- _Exercise aim_
Starting at the line that holds "the operations. -/" and stopping at the line that holds "changes nothing. -/", restate the records below word for word, with both of those lines included.

- _Source information_
-- ==== Sys2Proof/Machine/ResetEvents.lean ====
section
/-! DEFINITION. The family of the Timebase and the input pins: PIN_RESET, TICK, the debounces, SWFLT. -/

namespace Sys2Proof.Machine

/-- PIN_RESET: the whole block returns to its reset state and stays in it while RESET# is asserted (R19, R20, R138, R172, R182);
a write strobed meanwhile is a REGISTER_WRITE with RESET# asserted (R159; log entry 13). The commands that wait are the model's own and stay
(DESIGN CHOICE, log entry 1). -/
def execPinReset (s : State) : Host.Outcome State Fault Refusal := .next { State.reset with pending := s.pending }

/-- TICK (R1): what the tick before left due is taken first (log entry 2), then the tick counts and samples. -/
def execTick (src1 src0 : Bool) (pres : BitVec 8) (line : LineActivity) (s : State) : Host.Outcome State Fault Refusal :=
  .next (s.settleAll.count src1 src0 pres line)

/-- SRC_DEBOUNCE_TAKEN (R11, R13). It acts when a pending value has held for 20 ticks; otherwise no such event occurs. -/
def execSrcDebounceTaken (s : State) : Host.Outcome State Fault Refusal := .next s.srcEvent

/-- ARRIVAL_OF_PRESENCE (R22). It acts when presence has been pending for 50 ticks. -/
def execArrivalOfPresence (slot : SlotId) (s : State) : Host.Outcome State Fault Refusal := .next (s.arrivalEvent slot)

/-- LOSS_OF_PRESENCE (R23). It acts when absence has been pending for 50 ticks. -/
def execLossOfPresence (slot : SlotId) (s : State) : Host.Outcome State Fault Refusal := .next (s.lossEvent slot)

/-- SWITCH_FAULT (R30): the tick's sample of SWFLT is asserted. -/
def execSwitchFault (slot : SlotId) (s : State) : Host.Outcome State Fault Refusal := .next (s.cutIfPowered slot .fault)

end Sys2Proof.Machine
end

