/-- A request that arrives with the link off, or while a reply waits in the reply slot, is lost: it has no effect but the end of its frame
(R48, R55). A repeated request, of the kind and tag in the reply cache, draws the cached reply and is not executed again, whatever its
operands; the cache keeps its record (R56). The welcomed HELLO repeated in ACTIVE with its tag and payload,
when other replies have taken its record's place, draws the WELCOME first composed: it enters the cache, no second step table is stored, no
charge is claimed and nothing is reported (R57, R81; that it does so although it is new under R56 is the model's choice, log entry 17). -/
def Obligations.LostAndRepeatedRequests : Prop :=
  (∀ (s : State) (c : Instr) (i : SlotId) (kind : LinkKind) (tag : BitVec 3), requestOf c = some (i, kind, tag) →
    ((s.slot i).link.asm = .off → exec c s = .next s)
    ∧ ((s.slot i).link.asm ≠ .off → (s.slot i).link.replySlot ≠ none →
        exec c s = .next (withSlot s i { s.slot i with link := hunting (s.slot i).link }))
    ∧ ∀ reply, (s.slot i).link.asm ≠ .off → (s.slot i).link.replySlot = none →
        (s.slot i).link.cache = some { kind := kind, tag := tag, reply := reply } →
        exec c s = .next (withSlot s i { s.slot i with link := Link.placeReply tag reply (hunting (s.slot i).link) }))
  ∧ ∀ (s : State) (i : SlotId) (tag : BitVec 3) (cardId : BitVec 32) (floor : Byte) (draws : List Half) (c : Card),
    TakesNew s i .hello tag → ActiveWith s i c → c.helloTag = tag → c.cardId = cardId → c.declaredFloor = floor.toNat →
    c.draws = draws.map BitVec.toNat →
    exec (.hello i tag cardId floor draws) s = .next (withSlot s i { s.slot i with link := replied .hello tag c.welcome (s.slot i).link })

/-- Every new request is answered exactly once within its event: the cache holds its kind, its tag and one reply, and that reply is on the
line when the transmitter was free, else in the reply slot (R57, R67). -/
def Obligations.EveryNewRequestIsAnswered : Prop :=
  ∀ (s : State) (c : Instr) (i : SlotId) (kind : LinkKind) (tag : BitVec 3), BlockInv s → requestOf c = some (i, kind, tag) →
    TakesNew s i kind tag →
    ∃ t reply, exec c s = .next t ∧ (t.slot i).link.asm = .hunt
      ∧ (t.slot i).link.cache = some { kind := kind, tag := tag, reply := reply }
      ∧ ((s.slot i).link.tx = .idle → (t.slot i).link.tx = .reply tag reply ∧ (t.slot i).link.replySlot = none)
      ∧ ((s.slot i).link.tx ≠ .idle → (t.slot i).link.tx = (s.slot i).link.tx ∧ (t.slot i).link.replySlot = some (tag, reply))

/-- An ACK with the outstanding message's SEQ empties the record, and an idle transmitter begins the next queued message; any other ACK, of
another SEQ or with no message outstanding, has no effect but the end of its frame, and with the link off none at all. The reply slot does
not matter (R48, R55, R59, R61, R67). -/
def Obligations.Acknowledgement : Prop :=
  ∀ (s : State) (i : SlotId) (seq : Bool),
    ((s.slot i).link.asm = .off → exec (.ack i seq) s = .next s)
    ∧ ((s.slot i).link.asm ≠ .off → (s.slot i).link.outstanding = none →
        exec (.ack i seq) s = .next (withSlot s i { s.slot i with link := hunting (s.slot i).link }))
    ∧ ∀ o, (s.slot i).link.asm ≠ .off → (s.slot i).link.outstanding = some o →
    ∀ l, l = { hunting (s.slot i).link with outstanding := none } →
      (o.seq ≠ seq → exec (.ack i seq) s = .next (withSlot s i { s.slot i with link := hunting (s.slot i).link }))
      ∧ (o.seq = seq → l.tx ≠ .idle ∨ (l.queue = [] ∧ l.replySlot = none) →
          exec (.ack i seq) s = .next (withSlot s i { s.slot i with link := l }))
      ∧ ∀ m rest, o.seq = seq → l.tx = .idle → l.replySlot = none → l.queue = m :: rest →
          exec (.ack i seq) s =
            .next (withSlot s i
              { s.slot i with
                link :=
                  { l with
                    tx := .message m l.nextSeq, nextSeq := !l.nextSeq, queue := rest
                    outstanding := some { msg := m, seq := l.nextSeq, retries := 0, window := none, due := false } } })

/-- FRAME_TRANSMITTED: a message still outstanding starts its reply window, with the field as it stands then; the transmitter then begins
the reply, else the retransmission that is due, else the head of the queue when nothing is outstanding, else it is free, each within this
event (R59, R60, R67; log entry 7). With no frame on the line no such event occurs, and the row changes nothing (the model's choice, log
entries 2 and 7). -/
def Obligations.TransmitterOrder : Prop :=
  ∀ (s : State) (i : SlotId) (l : Link), (s.slot i).link.asm ≠ .off →
    ((s.slot i).link.tx = .idle → exec (.frameTransmitted i) s = .next s)
    ∧ ((∃ tag r, (s.slot i).link.tx = .reply tag r ∧ l = (s.slot i).link)
        ∨ (∃ m q, (s.slot i).link.tx = .message m q ∧
            l = { (s.slot i).link with
                  outstanding := (s.slot i).link.outstanding.map (fun o => { o with window := some (s.slot i).cfg.replyWindow }) }) →
        ∃ l', exec (.frameTransmitted i) s = .next (withSlot s i { s.slot i with link := l' })
          ∧ (∀ tag r, l.replySlot = some (tag, r) → l' = { l with tx := .reply tag r, replySlot := none })
          ∧ (∀ o, l.replySlot = none → l.outstanding = some o → o.due = true →
              l' = { l with tx := .message o.msg o.seq, outstanding := some { o with due := false } })
          ∧ (∀ o, l.replySlot = none → l.outstanding = some o → o.due = false → l' = { l with tx := .idle })
          ∧ (∀ m rest, l.replySlot = none → l.outstanding = none → l.queue = m :: rest →
              l' = { l with
                     tx := .message m l.nextSeq, nextSeq := !l.nextSeq, queue := rest
                     outstanding := some { msg := m, seq := l.nextSeq, retries := 0, window := none, due := false } })
          ∧ (l.replySlot = none → l.outstanding = none → l.queue = [] → l' = { l with tx := .idle }))

/-- REPLY_WINDOW_EXPIRY: up to three times the message goes out again with its SEQ, at once when the transmitter is free and no reply waits,
else when its turn comes; at the fourth expiry the link is silent and the slot is cut with reason SILENT (R60, R62). A window that has not
expired changes nothing (the model's choice, log entry 2). -/
def Obligations.ReplyWindowExpiry : Prop :=
  ∀ (s : State) (i : SlotId) (o : Outstanding), (s.slot i).link.asm ≠ .off → (s.slot i).link.outstanding = some o →
    (o.window ≠ some 0 → exec (.replyWindowExpiry i) s = .next s)
    ∧ (o.window = some 0 → o.retries < 3 → (s.slot i).link.tx ≠ .idle →
        exec (.replyWindowExpiry i) s =
          .next (withSlot s i
            { s.slot i with
              link := { (s.slot i).link with outstanding := some { o with retries := o.retries + 1, window := none, due := true } } }))
    ∧ (o.window = some 0 → o.retries < 3 → (s.slot i).link.tx = .idle → (s.slot i).link.replySlot = none →
        exec (.replyWindowExpiry i) s =
          .next (withSlot s i
            { s.slot i with
              link :=
                { (s.slot i).link with
                  tx := .message o.msg o.seq
                  outstanding := some { o with retries := o.retries + 1, window := none, due := false } } }))
    ∧ (o.window = some 0 → 3 ≤ o.retries → (s.slot i).state = .listening ∨ (s.slot i).state = .active →
        exec (.replyWindowExpiry i) s = .next (cutStarted s i .silent))

/-- Chip-originated messages in a transmit queue: a NOTICE joins the tail; a RECLAIM and an AWARD replace their like in its place, else join
the tail; when the queue is full the oldest NOTICE gives way; a full queue always holds one, so four messages are never exceeded. Said of a
link whose transmitter is busy, so that nothing leaves the queue (R63, R64, R65, R66). -/
def Obligations.QueuePlacement : Prop :=
  ∀ (l : Link) (target window step lease value : Nat) (kind : NoticeKind), l.tx ≠ .idle → queueFits l.queue = true →
    (l.queue.length < 4 → Link.placeNotice kind value l = { l with queue := l.queue ++ [.notice kind value] })
    ∧ (∀ front k v back, l.queue = front ++ .notice k v :: back → l.queue.length = 4 → (∀ m ∈ front, m.isNotice = false) →
        Link.placeNotice kind value l = { l with queue := front ++ back ++ [.notice kind value] })
    ∧ (∀ front g w back, l.queue = front ++ .reclaim g w :: back →
        Link.placeReclaim target window l = { l with queue := front ++ .reclaim target window :: back })
    ∧ (∀ front g w back, l.queue = front ++ .award g w :: back →
        Link.placeAward step lease l = { l with queue := front ++ .award step lease :: back })
    ∧ (l.queue.any Message.isReclaim = false → l.queue.length < 4 →
        Link.placeReclaim target window l = { l with queue := l.queue ++ [.reclaim target window] })
    ∧ (l.queue.any Message.isAward = false → l.queue.length < 4 →
        Link.placeAward step lease l = { l with queue := l.queue ++ [.award step lease] })
    ∧ (∀ front k v back, l.queue = front ++ .notice k v :: back → l.queue.length = 4 → (∀ m ∈ front, m.isNotice = false) →
        (l.queue.any Message.isReclaim = false →
          Link.placeReclaim target window l = { l with queue := front ++ back ++ [.reclaim target window] })
        ∧ (l.queue.any Message.isAward = false →
            Link.placeAward step lease l = { l with queue := front ++ back ++ [.award step lease] }))
    ∧ queueFits (Link.placeNotice kind value l).queue = true ∧ queueFits (Link.placeReclaim target window l).queue = true
    ∧ queueFits (Link.placeAward step lease l).queue = true
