-- ==== Sys2Proof/Laws/Shared.lean ====
section
/-! SUPPORT. What the shared operations do, each said once in the terms of the statements: cite these instead of unfolding the operations. -/

namespace Sys2Proof.Laws

open Machine Safety

set_option maxRecDepth 20000

/-- Slot i of a state whose slot i was replaced. -/
theorem withSlot_slot (s : State) (i : SlotId) (t : Slot) : (withSlot s i t).slot i = t := by simp [withSlot, State.slot]

/-- Replacing slot i twice keeps the last. -/
theorem withSlot_withSlot (s : State) (i : SlotId) (t u : Slot) : withSlot (withSlot s i t) i u = withSlot s i u := by
  simp [withSlot]

/-- Replacing slot i by itself changes nothing. -/
theorem withSlot_self (s : State) (i : SlotId) : withSlot s i (s.slot i) = s := by simp [withSlot, State.slot]

/-- A change of slot i as a replacement. -/
theorem modSlot_eq (s : State) (i : SlotId) (f : Slot → Slot) : s.modSlot i f = withSlot s i (f (s.slot i)) := rfl

/-- A change of the Link Engine of slot i as a replacement. -/
theorem modLink_eq (s : State) (i : SlotId) (f : Link → Link) : s.modLink i f = withSlot s i { s.slot i with link := f (s.slot i).link } := rfl

/-- The answer to a request as a replacement of the slot. -/
theorem answer_eq (s : State) (i : SlotId) (k : LinkKind) (tag : BitVec 3) (r : Reply) :
    s.answer i k tag r = withSlot s i { s.slot i with link := Link.answer k tag r (s.slot i).link } := rfl

/-- The removal of an entry (R118, R151), said at once. -/
theorem dropEntry_eq_entryDropped (s : State) (e : WaitEntry) (r : DropReason) : s.dropEntry e r = entryDropped s e (dropCode r) := by
  have key : ∀ u : State, u.episode = s.episode → u.abandonFor e.slot =
      if s.episode.kind = .preempt ∧ s.episode.beneficiary = some e.slot then
        { u.append (chipReport .episodeClose 1 2 0) with
          episode := { kind := .none, beneficiary := none, target := 0, victims := [], cuts := [] } }
      else u := by
    intro u hu
    unfold State.abandonFor State.beneficiary State.endEpisode
    rw [hu]
    cases hk : s.episode.kind
    · simp
    · simp only [true_and]; rfl
    · simp
  exact key _ (by simp [State.removeEntry])

/-- An operation that touches neither report queue nor GAP_SEEN, and builds on neither, commutes with an append. -/
theorem append_comm (F : State → State) (s : State) (r : Report) (hr : (F s).reports = s.reports)
    (hF : ∀ q, (F s).setReports q = F (s.setReports q)) (hG : ∀ q, { (F s).setReports q with gapSeen := true } = F { s.setReports q with gapSeen := true }) :
    (F s).append r = F (s.append r) := by
  unfold State.append
  rw [hr]
  by_cases h1 : s.reports.length < Config.reportLimit
  · rw [if_pos h1, if_pos h1, hF]
  · rw [if_neg h1, if_neg h1]
    by_cases h2 : tailIsGap s.reports = true
    · rw [if_pos h2, if_pos h2, hF]
    · rw [if_neg h2, if_neg h2]; exact hG _

theorem append_withSlot (s : State) (i : SlotId) (t : Slot) (r : Report) : (withSlot s i t).append r = withSlot (s.append r) i t :=
  append_comm (fun s => withSlot s i t) s r rfl (fun _ => rfl) (fun _ => rfl)

theorem append_setWait (s : State) (l : List WaitEntry) (r : Report) : State.append { s with waitList := l } r = { s.append r with waitList := l } :=
  append_comm (fun s => { s with waitList := l }) s r rfl (fun _ => rfl) (fun _ => rfl)

theorem append_setEpisode (s : State) (l : Episode) (r : Report) : State.append { s with episode := l } r = { s.append r with episode := l } :=
  append_comm (fun s => { s with episode := l }) s r rfl (fun _ => rfl) (fun _ => rfl)

theorem append_setRecency (s : State) (l : List SlotId) (r : Report) : State.append { s with recency := l } r = { s.append r with recency := l } :=
  append_comm (fun s => { s with recency := l }) s r rfl (fun _ => rfl) (fun _ => rfl)

theorem report_withSlot (s : State) (i : SlotId) (t : Slot) (k : ReportKind) (j : SlotId) (a b c : Nat) : (withSlot s i t).report k j a b c = withSlot (s.report k j a b c) i t := append_withSlot _ _ _ _

theorem entryDropped_withSlot (s : State) (i : SlotId) (t : Slot) (e : WaitEntry) (r : Nat) : entryDropped (withSlot s i t) e r = withSlot (entryDropped s e r) i t := by
  simp only [entryDropped]
  have h1 : State.report { withSlot s i t with waitList := (withSlot s i t).waitList.filter (fun x => decide (x.slot ≠ e.slot)) } .waitDropped e.slot r 0 0
    = withSlot (State.report { s with waitList := s.waitList.filter (fun x => decide (x.slot ≠ e.slot)) } .waitDropped e.slot r 0 0) i t :=
    report_withSlot { s with waitList := s.waitList.filter (fun x => decide (x.slot ≠ e.slot)) } i t _ _ _ _ _
  rw [h1]
  have h2 : (withSlot s i t).episode = s.episode := rfl
  rw [h2]
  split
  · rw [append_withSlot]; rfl
  · rfl

theorem entryDropped_slot (s : State) (e : WaitEntry) (r : Nat) (i : SlotId) : (entryDropped s e r).slot i = s.slot i := by
  simp only [entryDropped]
  split <;> simp [State.slot]

/-- The start of a cut (R34, R68, R91, R118, R148), said at once. -/
theorem startCut_eq_cutStarted (s : State) (i : SlotId) (r : CutReason) : s.startCut i r = cutStarted s i r := by
  unfold State.startCut cutStarted
  have e1 : (((s.modSlot i (Slot.cut r)).leaveRecency i).cutVictim i) =
    withSlot
      { s with
        recency := s.recency.filter (fun j => decide (j ≠ i))
        episode :=
          if s.episode.victims.any (fun v => decide (v.slot = i)) then
            { s.episode with
              victims := s.episode.victims.filter (fun v => decide (v.slot ≠ i))
              cuts := s.episode.cuts ++ [{ slot := i, counted := (s.slot i).charge }] }
          else s.episode }
      i
      { s.slot i with
        state := .cutting, cutReason := some r, destEmpty := false, reclaim := none, curWidth := none, pendWidth := none
        settle := none, hello := none, lease := none, discharge := some (s.slot i).cfg.discharge, swen := false, run := false
        link := { (s.slot i).link with asm := .off, gap := none, replySlot := none, outstanding := none, queue := [], tx := .idle } } := by
    unfold State.cutVictim
    have : ((s.modSlot i (Slot.cut r)).leaveRecency i).isVictim i = s.episode.victims.any (fun v => decide (v.slot = i)) := rfl
    rw [this]
    split
    · simp only [State.enterCut, State.leaveVictims, State.setVictims, State.setCuts, State.setEpisode, State.leaveRecency, State.setRecency]
      simp [State.modSlot, withSlot, State.slot, Slot.cut, Link.flush, Timer.start]
    · simp [State.modSlot, withSlot, State.slot, Slot.cut, Link.flush, Timer.start, State.leaveRecency, State.setRecency]
  rw [e1]
  have fin : ∀ u : State, u.waitList = s.waitList → (match u.entryOf i with | some e => (u.dropEntry e .cut).followUp | none => u) =
      (match s.waitList.find? (fun e => decide (e.slot = i)) with | none => u | some e => (entryDropped u e 3).followUp) := by
    intro u hu
    simp only [State.entryOf, hu, dropEntry_eq_entryDropped, dropCode]
    cases s.waitList.find? (fun e => decide (e.slot = i)) <;> rfl
  exact fin _ (by simp [withSlot])

/-- The clearing of the wait list at RESTART, entry by entry (R120). -/
theorem dropForRestart_eq (l : List WaitEntry) (s : State) : dropForRestart l s = l.foldl entryCleared s := by
  induction l generalizing s with
  | nil => rfl
  | cons e l ih =>
    have key : ∀ u : State, u.episode = s.episode → (if u.beneficiary = some e.slot then u.endEpisode .restart else u) =
        if s.episode.kind = .preempt ∧ s.episode.beneficiary = some e.slot then episodeClosed u 1 4 else u := by
      intro u hu
      unfold State.beneficiary State.endEpisode
      rw [hu]
      cases hk : s.episode.kind <;> simp [episodeClosed, episodeKindCode, outcomeCode, State.setEpisode, Episode.closed]
    have h : (((s.removeEntry e.slot).report .waitDropped e.slot (dropCode .restart) 0 0)).episode = s.episode := by simp [State.removeEntry]
    simp only [dropForRestart, List.foldl_cons, ih, key _ h]
    rfl

/-- The place of a new entry in an ordered list (R106). -/
theorem insertEntry_of_sorted (e : WaitEntry) (l : List WaitEntry) (h : l.Pairwise (fun a b => b.cls ≤ a.cls)) :
    insertEntry e l = l.filter (fun x => decide (e.cls ≤ x.cls)) ++ e :: l.filter (fun x => decide (x.cls < e.cls)) := by
  induction l with
  | nil => rfl
  | cons x l ih =>
    rw [List.pairwise_cons] at h
    unfold insertEntry
    by_cases hx : e.cls ≤ x.cls
    · have : ¬ x.cls < e.cls := by omega
      simp [hx, this, ih h.2]
    · have h1 : x.cls < e.cls := by omega
      have h2 : ∀ y ∈ l, ¬ e.cls ≤ y.cls := by intro y hy; have := h.1 y hy; omega
      have h3 : ∀ y ∈ l, y.cls < e.cls := by intro y hy; have := h2 y hy; omega
      have a1 : l.filter (fun x => decide (e.cls ≤ x.cls)) = [] := by simpa using h3
      have a2 : l.filter (fun x => decide (x.cls < e.cls)) = l := by rw [List.filter_eq_self]; intro y hy; simpa using h3 y hy
      have a3 : (x :: l).any (fun y => decide (e.cls ≤ y.cls)) = false := by simpa [h1] using h3
      rw [a3]
      simp [hx, h1, a1, a2]

theorem overtake_eq_overtaken : WaitEntry.overtake = overtaken := rfl

/-- The start of admission of a slot that holds no entry (R24), said at once. -/
theorem startAdmission_eq_admitted (s : State) (i : SlotId) (frameEnded : s.waitList.Pairwise (fun a b => b.cls ≤ a.cls)) (hn : ∀ e ∈ s.waitList, e.slot ≠ i) :
    s.startAdmission i = admitted s i := by
  have hne : s.entryOf i = none := by simpa [State.entryOf] using hn
  unfold State.startAdmission admitted
  have hc : (!s.episodeOpen && s.within (s.slot i).cfg.admission && s.passesOrdering i (s.slot i).cfg.cls) = true ↔
      (s.episode.kind = .none ∧ (s.slot i).cfg.admission + s.committed ≤ s.available ∧ ClearAhead s (s.waitList.filter (fun e => decide ((s.slot i).cfg.cls ≤ e.cls)))) := by
    simp only [Bool.and_eq_true, and_assoc]
    refine and_congr (by simp [State.episodeOpen]) (and_congr ?_ ?_)
    · rw [State.within, decide_eq_true_iff, State.headroom]; omega
    · unfold State.passesOrdering State.ahead
      rw [hne]
      cases hm : s.policy.mode <;> simp [ClearAhead, hm]
  by_cases hh : (!s.episodeOpen && s.within (s.slot i).cfg.admission && s.passesOrdering i (s.slot i).cfg.cls) = true
  · simp only
    rw [if_pos hh, if_pos (hc.mp hh)]
    unfold State.powerUp
    have e1 : s.countOvertaken i (s.slot i).cfg.cls = { s with waitList := overtakenAbove s (s.slot i).cfg.cls } := by
      unfold State.countOvertaken
      rw [hne]
      cases hm : s.policy.mode <;> simp [overtakenAbove, hm, State.setWait, overtake_eq_overtaken]
    rw [e1]; rfl
  · simp only
    rw [if_neg hh, if_neg (fun h => hh (hc.mpr h))]
    rw [insertEntry_of_sorted _ _ frameEnded]
    simp only [newEntry]
    rw [modSlot_eq]
    have hp : State.position (withSlot (s.setWait (s.waitList.filter (fun e => decide ((s.slot i).cfg.cls ≤ e.cls))
          ++ { slot := i, kind := .admission, cls := (s.slot i).cfg.cls, overtaken := 0, anchored := false, beneficiary := false }
          :: s.waitList.filter (fun e => decide (e.cls < (s.slot i).cfg.cls)))) i { s.slot i with state := .admitting }) i = (s.waitList.filter (fun e => decide ((s.slot i).cfg.cls ≤ e.cls))).length + 1 := by
      simp only [State.position, withSlot, State.setWait]
      rw [List.findIdx_append]
      have : List.findIdx (fun e => decide (e.slot = i)) (s.waitList.filter (fun e => decide ((s.slot i).cfg.cls ≤ e.cls))) = (s.waitList.filter (fun e => decide ((s.slot i).cfg.cls ≤ e.cls))).length := by
        rw [List.findIdx_eq_length]; intro x hx; simpa using hn x (List.mem_filter.mp hx).1
      rw [this]; simp [List.findIdx_cons]
    exact congrArg (fun p => State.report _ .deferred i p 0 0) hp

- _Solution to this exercise_
/-! SUPPORT. What the shared operations do, each said once in the terms of the statements: cite these instead of unfolding the operations. -/

namespace Sys2Proof.Laws

open Machine Safety

set_option maxRecDepth 20000

/-- Slot i of a state whose slot i was replaced. -/
theorem withSlot_slot (s : State) (i : SlotId) (t : Slot) : (withSlot s i t).slot i = t := by simp [withSlot, State.slot]

/-- Replacing slot i twice keeps the last. -/
theorem withSlot_withSlot (s : State) (i : SlotId) (t u : Slot) : withSlot (withSlot s i t) i u = withSlot s i u := by
  simp [withSlot]

/-- Replacing slot i by itself changes nothing. -/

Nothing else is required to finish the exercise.